When you can feel the emotions without becoming emotional then you will deal with upheavals in a different way.
You will see you need to stop an argument/confrontation and take time to sit with what the interaction brought up. You realise that an angry person is not a thinking person and that maybe a little time to reflect is required.
I don't believe that anything happens in our lives without reason, we may not understand conflict at the time. It might even give you a few aha moments where you can see that change is required on your part.

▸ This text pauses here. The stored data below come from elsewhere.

-- ==== Sys2Proof/Machine/RegMap.lean ====
section
/-! DEFINITION. The page table of R41, the header of every page (R42), and the lookup of a BAR0 offset in the register
tables. -/
namespace Sys2Proof.Machine

/-- The blocks of R41. -/
inductive Block
  | SYS | PWR | THM | HST | BUS | DRC | OBS | TB | REF | CRCU | TRI | STK | UHL | NET | STRM | CG | SAP | INC | MTX | REN
  | SPK | CNV | DSP | DSPSH
  deriving DecidableEq, Repr

/-- The block and instance of a page; none for an unpopulated page (R41). -/
def blockOf (p : Nat) : Option (Block × Nat) :=
  if p = 0 then some (.SYS, 0) else if p = 1 then some (.PWR, 0) else if p = 2 then some (.THM, 0)
  else if p = 3 then some (.HST, 0) else if p = 4 then some (.BUS, 0) else if p ≤ 6 then some (.DRC, p - 5)
  else if p = 7 then some (.OBS, 0) else if p = 8 then some (.TB, 0) else if p = 9 then some (.REF, 0)
  else if p = 10 then some (.CRCU, 0) else if p = 11 then some (.TRI, 0) else if p = 12 then some (.STK, 0)
  else if p ≤ 14 then some (.UHL, p - 13) else if p ≤ 16 then some (.NET, p - 15)
  else if p ≤ 24 then some (.STRM, p - 17) else if p < 32 then none
  else if p ≤ 47 then some (.CG, p - 32) else if p < 64 then none
  else if p ≤ 127 then some (.SAP, p - 64) else if p ≤ 143 then some (.INC, p - 128)
  else if p ≤ 151 then some (.MTX, p - 144) else if p < 160 then none
  else if p ≤ 191 then some (.REN, p - 160) else if p ≤ 255 then some (.SPK, p - 192)
  else if p ≤ 263 then some (.CNV, p - 256) else if p < 272 then none
  else if p ≤ 287 then some (.DSP, p - 272) else if p = 288 then some (.DSPSH, 16) else none

/-- The type code of a block (R41). -/
def typeCode : Block → Nat
  | .SYS => 0x001 | .PWR => 0x002 | .THM => 0x003 | .HST => 0x0D0 | .BUS => 0x060 | .DRC => 0x061 | .OBS => 0x070
  | .TB => 0x010 | .REF => 0x011 | .CRCU => 0x051 | .TRI => 0x050 | .STK => 0x041 | .UHL => 0x040 | .NET => 0x030
  | .STRM => 0x031 | .CG => 0x020 | .SAP => 0x021 | .INC => 0x080 | .MTX => 0x090 | .REN => 0x0A0 | .SPK => 0x0B0
  | .CNV => 0x0B1 | .DSP => 0x0C0 | .DSPSH => 0x0C0

/-- The interrupt causes a page's IRQ_RAW has (the IRQ_RAW table of each chapter); instance 0 holds them where a block
has several header-only pages. -/
def irqMask (b : Block) (inst : Nat) : Nat :=
  match b with
  | .SYS => 0x8000_0003 | .PWR => 0x8000_001F | .THM => 7 | .HST => 0 | .BUS => 0x1F | .DRC => 0x7F
  | .OBS => 0x8000_0007 | .TB => 0x0FFF_FFFF | .REF => 0xFFF | .CRCU => 0x8000_0000 | .TRI => 0x8000_03FF | .STK => 0x7FF
  | .UHL => 0xF | .NET => 0x1_FFFF | .STRM => if inst = 0 then 0xFF else 0
  | .CG => if inst = 0 then 0x1FFF else 0x17FF
  | .SAP => 1 | .INC => if inst = 0 then 0xFF else 0 | .MTX => if inst = 0 then 0x8000_003F else 0
  | .REN => if inst = 0 then 0x1FFF else 0 | .SPK => if inst = 0 then 0x19F else 0
  | .CNV => if inst = 0 then 0x8000_0007 else 0 | .DSP => 0x3F | .DSPSH => 3

/-- PAGE_CAP of a page (R42 and the header paragraph of each chapter). -/
def capOf (b : Block) (inst : Nat) : Nat :=
  let banks := 0x8000_0000
  let op := 0x4000_0000
  let win := 0x2000_0000
  match b with
  | .SYS => op | .PWR => op | .THM => 8 | .HST => 0 | .BUS => 0x60A | .DRC => 0 | .OBS => op + 0x100
  | .TB => banks + 0x10C | .REF => 0xA | .CRCU => op + 8 | .TRI => op | .STK => banks | .UHL => 0 | .NET => 0
  | .STRM => if inst = 0 then banks else 0
  | .CG => 0 | .SAP => banks | .INC => banks | .MTX => if inst = 0 then banks + op else banks
  | .REN => if inst = 0 then banks + win else 0
  | .SPK => if inst = 0 then banks + win else banks
  | .CNV => if inst = 0 then banks + op + win else if inst ≤ 4 then banks else 0
  | .DSP => banks + win | .DSPSH => 0

/-- The controller pages of R171. -/
def isCtrlPage (p : Nat) : Bool :=
  p == 160 || p == 144 || p == 192 || p == 256 || p == 128 || (decide (272 ≤ p) && decide (p ≤ 287)) || p == 8 || p == 64
    || p == 17 || p == 12

/-- ENABLE after reset (R42); a strapped stack member's UHL and STK are set at the strap sampling. -/
def enableReset : Block → Nat
  | .SYS => 1 | .HST => 1 | .BUS => 1 | .OBS => 1 | _ => 0

/-- The block registers of a page (offsets from 0x040). -/
def blockRows (b : Block) (inst : Nat) : List RegRow :=
  match b with
  | .SYS => rowsSYS | .PWR => rowsPWR | .THM => rowsTHM | .HST => rowsHST | .BUS => rowsBUS | .DRC => rowsDRC
  | .OBS => rowsOBS | .TB => rowsTB | .REF => rowsREF | .CRCU => rowsCRCU | .TRI => rowsTRI | .STK => rowsSTK
  | .UHL => rowsUHL | .NET => rowsNET
  | .STRM => if inst = 0 then rowsSTRM0 else if inst ≤ 4 then rowsSTRMrx else if inst ≤ 6 then rowsSTRMtx else []
  | .CG => rowsCG ++ rowsMCLK (decide (inst < 4)) ++ (if inst = 0 then rowsSG else [])
  | .SAP => rowsSAP
  | .INC => if inst = 0 then rowsINC0 else rowsINCch
  | .MTX => if inst = 0 then rowsMTX0 else rowsMTXmap
  | .REN => if inst = 0 then rowsREN0 else if inst ≤ 8 then rowsRENobj else if inst ≤ 16 then rowsRENpos else []
  | .SPK => if inst = 0 then rowsSPK0 else rowsSPKch
  | .CNV => if inst = 0 then rowsCNV0 else if inst ≤ 4 then rowsCNVch else []
  | .DSP => rowsDSP | .DSPSH => rowsDSPSH

/-- The row of a table that holds an offset. -/
def rowAt (rows : List RegRow) (off : Nat) : Option RegRow :=
  rows.find? (fun r => decide (r.off ≤ off) && decide ((off - r.off) % r.stride = 0) && decide ((off - r.off) / r.stride < r.n))

/-- The page of a BAR0 offset, and the offset in it (R40). -/
def pageOf (a : Nat) : Nat := a / 0x1000
/-- The offset of a BAR0 offset in its page (R40). -/
def offOf (a : Nat) : Nat := a % 0x1000
/-- The BAR0 offset of a register (R40). -/
def ra (p off : Nat) : Nat := p * 0x1000 + off

/-- The register at a BAR0 offset; none where nothing is defined (R49). -/
def rowOf (a : Nat) : Option RegRow :=
  match blockOf (pageOf a) with
  | none => none
  | some (b, inst) =>
    if offOf a < 0x40 then rowAt (headRows (enableReset b) (irqMask b inst) (isCtrlPage (pageOf a))) (offOf a)
    else rowAt (blockRows b inst) (offOf a)

/-- PAGE_ID of a page (R42, R43). -/
def pageId (p : Nat) : Nat :=
  match blockOf p with
  | none => 0
  | some (b, inst) => typeCode b * 2 ^ 20 + inst * 2 ^ 12 + 0x200

/-- PAGE_CAP of a page (R42). -/
def pageCap (p : Nat) : Nat :=
  match blockOf p with
  | none => 0
  | some (b, inst) => capOf b inst

/-- The reset value of a register word; window words and pool entries reset to 0 (R119, R171). -/
def regReset (a : Nat) : Word :=
  if a < 0x40_0000 then
    if offOf a = 0 then BitVec.ofNat 32 (pageId (pageOf a))
    else if offOf a = 4 then BitVec.ofNat 32 (pageCap (pageOf a))
    else match rowOf a with
      | some r => BitVec.ofNat 32 r.reset
      | none => 0
  else 0

-- page numbers of R41
def pSYS : Nat := 0
def pPWR : Nat := 1
def pTHM : Nat := 2
def pHST : Nat := 3
def pBUS : Nat := 4
def pDRC (c : Nat) : Nat := 5 + c
def pOBS : Nat := 7
def pTB : Nat := 8
def pREF : Nat := 9
def pCRCU : Nat := 10
def pTRI : Nat := 11
def pSTK : Nat := 12
def pUHL (s : Nat) : Nat := 13 + s
def pNET (x : Nat) : Nat := 15 + x
def pSTRM : Nat := 17
def pCG (i : Nat) : Nat := 32 + i
def pSAP (p : Nat) : Nat := 64 + p
def pINC : Nat := 128
def pMTX : Nat := 144
def pREN : Nat := 160
def pSPK : Nat := 192
def pCNV : Nat := 256
def pDSP (c : Nat) : Nat := 272 + c
def pDSPSH : Nat := 288

end Sys2Proof.Machine
end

Staying in a place of love when someone is angry at us takes courage.
Continuing to work on the self shedding and growing and continually transforming as you move ever forward in life changes the way you respond to things.
Being able to say a wholehearted thank you to someone for their anger or agitation will see you deal with problems arising in a vastly different way.
The harmonious way of the heart with compassion and without expectation.......
2 comments:
Very well said.
Thank you very much William.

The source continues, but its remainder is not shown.